Problem to solve
Determine how many lines in the material below contain the word "from", and give that number without comment.

Records provided
-- ==== Sys2Proof/Machine/Table.lean ====
section
/-! DEFINITION. Sparse tables in one canonical form: the register store, memory, and everything the spec numbers.
A table lists only what differs from the default of its key, with the keys' places strictly rising. -/

namespace Sys2Proof.Machine

/-- Entries of a sparse table. -/
abbrev Table (κ α : Type) := List (κ × α)

namespace Tab

/-- The value at key `k`; an unlisted key reads as its default. -/
def get {κ α : Type} [DecidableEq κ] (d : κ → α) : List (κ × α) → κ → α
  | [], k => d k
  | (k', v) :: t, k => if k' = k then v else get d t k

/-- The table without key `k`. -/
def erase {κ α : Type} [DecidableEq κ] (k : κ) : List (κ × α) → List (κ × α)
  | [] => []
  | (k', v) :: t => if k' = k then erase k t else (k', v) :: erase k t

/-- Insert before the first entry whose place is not below that of `k`. -/
def place {κ α : Type} (ord : κ → Nat) (k : κ) (v : α) : List (κ × α) → List (κ × α)
  | [] => [(k, v)]
  | (k', v') :: t => if ord k' < ord k then (k', v') :: place ord k v t else (k, v) :: (k', v') :: t

/-- Write `v` at `k`; writing the default removes the entry. -/
def set {κ α : Type} [DecidableEq κ] [DecidableEq α] (ord : κ → Nat) (d : κ → α) (k : κ) (v : α)
    (t : List (κ × α)) : List (κ × α) :=
  if v = d k then erase k t else place ord k v (erase k t)

/-- The canonical form: places strictly rising, and no entry equal to its key's default. -/
def wf {κ α : Type} [DecidableEq α] (ord : κ → Nat) (d : κ → α) : List (κ × α) → Bool
  | [] => true
  | [(k, v)] => decide (v ≠ d k)
  | (k, v) :: (k', v') :: t => decide (v ≠ d k) && decide (ord k < ord k') && wf ord d ((k', v') :: t)

/-- Write values at rising keys `k, k+1, …` of a table over numbers. -/
def setMany {α : Type} [DecidableEq α] (d : Nat → α) (k : Nat) : List α → List (Nat × α) → List (Nat × α)
  | [], t => t
  | v :: vs, t => setMany d (k + 1) vs (set id d k v t)

/-- Read `n` values at `k, k+1, …`. -/
def getMany {α : Type} (d : Nat → α) (t : List (Nat × α)) (k : Nat) : Nat → List α
  | 0 => []
  | n + 1 => get d t k :: getMany d t (k + 1) n

end Tab
end Sys2Proof.Machine
end

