/-- One regatta channel: the bundle that waits to start; what has arrived for its barriers, with the local stroke of its
arrival; the bundles of a mirror cycle still to start; whether a whole mirror cycle has been received; whether its
first mirror cycle has started (R551). -/
structure ChanState where
  waiting : Option Outgoing
  arrived : List (Nat × List Byte)
  mirrorQ : List Outgoing
  mirrorDone : Bool
  begun : Bool
  deriving DecidableEq, Repr

def ChanState.reset : ChanState := ⟨none, [], [], false, false⟩

/-- The two mirror buffers of a slot (R536). -/
structure MirrorBuf where
  a : Option Copy
  b : Option Copy
  part : List Byte
  deriving DecidableEq, Repr

def MirrorBuf.reset : MirrorBuf := ⟨none, none, []⟩

/-! ## Cox, changeover, host -/

/-- A long service that runs (R215). -/
structure LongService where
  mailbox : Nat
  service : Nat
  requester : Nat
  args : List Byte
  since : Nat
  bound : Nat
  status : Nat
  results : List Byte
  deriving DecidableEq, Repr

/-- A notice for mailbox 15 (R217). -/
structure Notice where
  service : Nat
  status : Nat
  requester : Nat
  results : List Byte
  deriving DecidableEq, Repr

/-- An outstanding debug challenge (R231, R232). -/
structure Challenge where
  level : Nat
  block : List Byte
  since : Nat
  partR : Option (List Byte)
  mailbox : Nat
  deriving DecidableEq, Repr

/-- A UART line (R188, R600). -/
inductive UartLine where
  | stage (stage code ms : Nat)
  | fault (code stroke : Nat)
  /-- the failure record of a slot (R173) -/
  | record (slot : Nat) (word : Word)
  deriving DecidableEq, Repr

/-- A switch group (R557): its instances, the edge it is scheduled for, whether the work of the recovery before it is done,
and whether it has switched. -/
structure Group where
  insts : List Nat
  edge : Nat
  prepared : Bool
  switched : Bool
  deriving DecidableEq, Repr

/-- A placement: instance, mask, and 0 for SCULL_MASK or 1 to 3 for ALT. -/
structure Placed where
  inst : Nat
  mask : BitVec 16
  alt : Nat
  deriving DecidableEq, Repr

/-- A changeover (R553 to R568). `old` is the image it started from, `place` the placements of the target and `oldPlace`
those before, `moved` the contexts on the target's tables, `oldWindows` the windows (scull, context, base, length) they
left, and `back` the switch-back checkpoints: instance, slot, copy. -/
structure Changeover where
  active : Bool
  checkOnly : Bool
  mailbox : Option Nat
  slot : Nat
  target : Option Image
  old : Option Image
  groups : List Group
  since : Nat
  bound : Nat
  paused : Bool
  pausedNs : Nat
  pausedAt : Nat
  staged : Bool
  firstEdge : Nat
  cause : Nat
  rollbackAt : Option Nat
  retuning : List Nat
  back : List (Nat × Nat × Copy)
  place : List Placed
  oldPlace : List Placed
  moved : List Nat
  oldWindows : List (Nat × Nat × Nat × Nat)
  deriving DecidableEq, Repr

def Changeover.idle : Changeover :=
  { active := false, checkOnly := false, mailbox := none, slot := 0, target := none, old := none, groups := [], since := 0,
    bound := 0, paused := false, pausedNs := 0, pausedAt := 0, staged := false, firstEdge := 0, cause := 0,
    rollbackAt := none, retuning := [], back := [], place := [], oldPlace := [], moved := [], oldWindows := [] }

/-- A mailbox's times (R212, R214); its words, owner and state are registers. -/
structure MboxTimes where
  opened : Nat
  rung : Nat
  done : Nat
  deriving DecidableEq, Repr

def MboxTimes.zero : MboxTimes := ⟨0, 0, 0⟩

/-- One entry of a context's allotment (R431, R432). -/
structure Allot where
  paddr : Nat
  len : Nat
  ctx : Nat
  region : Nat
  flags : Nat
  vaddr : Nat
  deriving DecidableEq, Repr

/-- A re-admission under way (R603). -/
structure Readmission where
  sculls : BitVec 16
  since : Nat
  mailbox : Option Nat
  deriving DecidableEq, Repr
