def fnSoftplus (lin : Bool) (x : Nat) : FnOut :=
  match f32 x with
  | .nan n => fnPlain (f32NanOf n)
  | .inf n => fnPlain (if n then 0 else 0x7F800000)
  | .fin s _ _ =>
    let g := if absLt x 8 then tabAbs 6 lin x else expNeg lin (f32Abs x)
    let y := fadd (if s then 0 else x % 2 ^ 32) g.bits
    ⟨y, false, isInf y, isZero y, g.used⟩

def fnSilu (lin : Bool) (x : Nat) : FnOut :=
  match f32 x with
  | .nan n => fnPlain (f32NanOf n)
  | .inf n => fnPlain (if n then 0x80000000 else 0x7F800000)
  | .fin _ m _ =>
    let v := fnSig lin x
    let y := fmul x v.bits
    ⟨y, false, isInf y, isZero y && m != 0, v.used⟩

/-- K and C of R342: the FP32 values nearest √(2/π) and 0.044715. -/
def geluK : Nat := rn (ratNum false (isqrtBits 201 ((2 * fxOne * fxOne * fxOne / fxPi).toNat) 0) fxOne.toNat)
def geluC : Nat := rn (ratNum false 44715 1000000)

def fnGelu (lin : Bool) (x : Nat) : FnOut :=
  match f32 x with
  | .nan n => fnPlain (f32NanOf n)
  | .inf n => fnPlain (if n then 0x80000000 else 0x7F800000)
  | .fin s m _ =>
    if !absLt x 16 then { fnPlain (if s then 0x80000000 else x % 2 ^ 32) with unf := s }
    else
      let u := fmul geluK (fadd x (fmul geluC (fmul x (fmul x x))))
      let t := fnTanh lin u
      let y := fmul (fmul 0x3F000000 x) (fadd 0x3F800000 t.bits)
      ⟨y, false, false, isZero y && m != 0, t.used⟩

/-- x − round(x), ties to even, as a signed numerator over 2^p. -/
def turnRest (s : Bool) (m p : Nat) : Int :=
  let v := signedM s m
  v - roundEven v (2 ^ p) * 2 ^ p

def fnSin (lin : Bool) (x : Nat) : FnOut :=
  match f32 x with
  | .nan n => fnPlain (f32NanOf n)
  | .inf _ => fnDomain
  | .fin s m e =>
    let (num, p) := asFrac m e
    let t := turnRest s num p
    let a := t.natAbs
    if t = 0 then fnPlain (if s then 0x80000000 else 0)
    else
      let u := if 4 * a ≤ 2 ^ p then a * 2 else 2 ^ p - 2 * a
      let (b, i) := tabEval 7 lin u (p + 1)
      ⟨(if t < 0 then f32Neg b else b), false, false, false, [(7, i)]⟩

def fnCos (lin : Bool) (x : Nat) : FnOut :=
  match f32 x with
  | .nan n => fnPlain (f32NanOf n)
  | .inf _ => fnDomain
  | .fin s m e =>
    let (num, p) := asFrac m e
    if m = 0 || !absLt x (2 ^ 23) then fnPlain 0x3F800000
    else
      let a := (turnRest s num p).natAbs
      let low := decide (4 * a ≤ 2 ^ p)
      let u : Nat × Nat :=
        if low then
          match f32 (rn (ratNum false (2 ^ p - 4 * a) (4 * 2 ^ p))) with
          | .fin _ k g => asFrac k g
          | _ => (0, 0)
        else (4 * a - 2 ^ p, p + 2)
      let (b, i) := tabEval 7 lin u.1 u.2
      ⟨(if low then b else f32Neg b), false, false, false, [(7, i)]⟩

/-- The function of a code of R341. -/
def sfuFn (code : Nat) (lin : Bool) (x : Nat) : FnOut :=
  match code with
  | 0 => fnExp2 lin x
  | 1 => fnLog2 lin x
  | 2 => fnRcp lin x
  | 3 => fnRsq lin x
  | 4 => fnSig lin x
  | 5 => fnTanh lin x
  | 6 => fnSoftplus lin x
  | 7 => fnSilu lin x
  | 8 => fnGelu lin x
  | 9 => fnSin lin x
  | _ => fnCos lin x

/-! ## Row statistics (R349 to R352) -/

/-- A partial result of mode 0: count, mean, sum of squared deviations. -/
structure Welford where
  n : Nat
  mean : Nat
  m2 : Nat
  deriving DecidableEq, Repr

/-- Welford's update in FP32, rounded at each operation (assumption 21). -/
def welfordStep (w : Welford) (x : Nat) : Welford :=
  let n := w.n + 1
  let d := fsub x w.mean
  let mean := fadd w.mean (fdiv d (i2f n))
  ⟨n, mean, fadd w.m2 (fmul d (fsub x mean))⟩

/-- The combination of two partial results. -/
def welfordMerge (a b : Welford) : Welford :=
  if b.n = 0 then a
  else if a.n = 0 then b
  else
    let n := i2f ((a.n + b.n : Nat) : Int)
    let d := fsub b.mean a.mean
    let mean := fadd a.mean (fmul d (fdiv (i2f b.n) n))
    let c := fmul (fmul d d) (fdiv (fmul (i2f a.n) (i2f b.n)) n)
    ⟨a.n + b.n, mean, fadd (fadd a.m2 b.m2) c⟩

/-- Merge neighbours pairwise until one is left; `k` levels. -/
def mergeTree {α : Type} (f : α → α → α) (d : α) : Nat → List α → α
  | 0, l => l.headD d
  | k + 1, l => mergeTree f d k ((List.range (l.length / 2)).map (fun i => f (l.getD (2 * i) d) (l.getD (2 * i + 1) d)))

/-- The valid elements of lane `l`, in rising index. -/
def laneElems (xs : List (Option Nat)) (l : Nat) : List Nat :=
  ((List.range ((xs.length + 127) / 128)).filterMap (fun j => xs.getD (128 * j + l) none))

/-- The IEEE 754 sum of elements of which one is infinite and none is NaN. -/
def infSum (l : List Nat) : Nat :=
  let pos := l.any (fun b => isInf b && !f32Sign b)
  let neg := l.any (fun b => isInf b && f32Sign b)
  if pos && neg then f32Nan else if pos then 0x7F800000 else 0xFF800000

/-- Lanes 0 to 3 of vstat; `xs` holds `none` where the mask excludes an element. -/
def rowStats (mode1 : Bool) (eps : Nat) (xs : List (Option Nat)) : Nat × Nat × Nat × Nat × Bool × List (Nat × Nat) :=
  let valid := xs.filterMap id
  let n := valid.length
  let rsq (v : Nat) : FnOut := fnRsq false (fadd v eps)
  if n = 0 then
    let r := fnRsq false eps
    (0, 0, r.bits, 0, true, r.used)
  else match firstNan (valid.map f32) with
    | some g => (f32NanOf g, f32NanOf g, f32NanOf g, i2f n, false, [])
    | none =>
      let inf := valid.any isInf
      if mode1 then
        let lane (l : Nat) : Nat := (laneElems xs l).foldl (fun a x => ffma x x a) 0
        let sum := mergeTree fadd 0 7 ((List.range 128).map lane)
        if inf then (infSum valid, f32Nan, f32Nan, i2f n, false, [])
        else
          let ms := fdiv sum (i2f n)
          let r := rsq ms
          (0, ms, r.bits, i2f n, false, r.used)
      else
        let lane (l : Nat) : Welford := (laneElems xs l).foldl welfordStep ⟨0, 0, 0⟩
        let w := mergeTree welfordMerge ⟨0, 0, 0⟩ 7 ((List.range 128).map lane)
        if inf then (infSum valid, f32Nan, f32Nan, i2f n, false, [])
        else
          let var := fdiv w.m2 (i2f n)
          let r := rsq var
          (w.mean, var, r.bits, i2f n, false, r.used)

/-! ## Soft max (R353, R354) -/

/-- The largest element in the lane order; NaN dominates, +0 above −0. -/
def rowMax (xs : List Nat) : Nat :=
  let lane (l : Nat) : Option Nat := (laneElems (xs.map some) l).foldl (fun a x => match a with
    | none => some x
    | some y => some (fmax y x)) none
  let pick (a b : Option Nat) : Option Nat := match a, b with
    | some x, some y => some (fmax x y)
    | some x, none => some x
    | none, y => y
  let m := (mergeTree pick none 7 ((List.range 128).map lane)).getD 0
  if isNan m then f32NanOf (f32Sign m) else m

/-- One exponential of vexps. -/
def expElem (lin : Bool) (m x : Nat) : FnOut :=
  if m = 0xFF800000 then fnPlain 0 else fnExp2 lin (fmul (fsub x m) l2e)

/-- The sum of a row in the order of R350. -/
def rowSum (xs : List Nat) : Nat :=
  mergeTree fadd 0 7 ((List.range 128).map (fun l => (laneElems (xs.map some) l).foldl fadd 0))

/-- vcorr. -/
def corrFactor (lin : Bool) (mOld mNew : Nat) : FnOut :=
  if mOld % 2 ^ 32 = mNew % 2 ^ 32 ∧ !isNan mOld then fnPlain 0x3F800000
  else if feq mOld mNew then fnPlain 0x3F800000
  else fnExp2 lin (fmul (fsub mOld mNew) l2e)

end Sys2Proof.Machine
end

Solution to the problem
2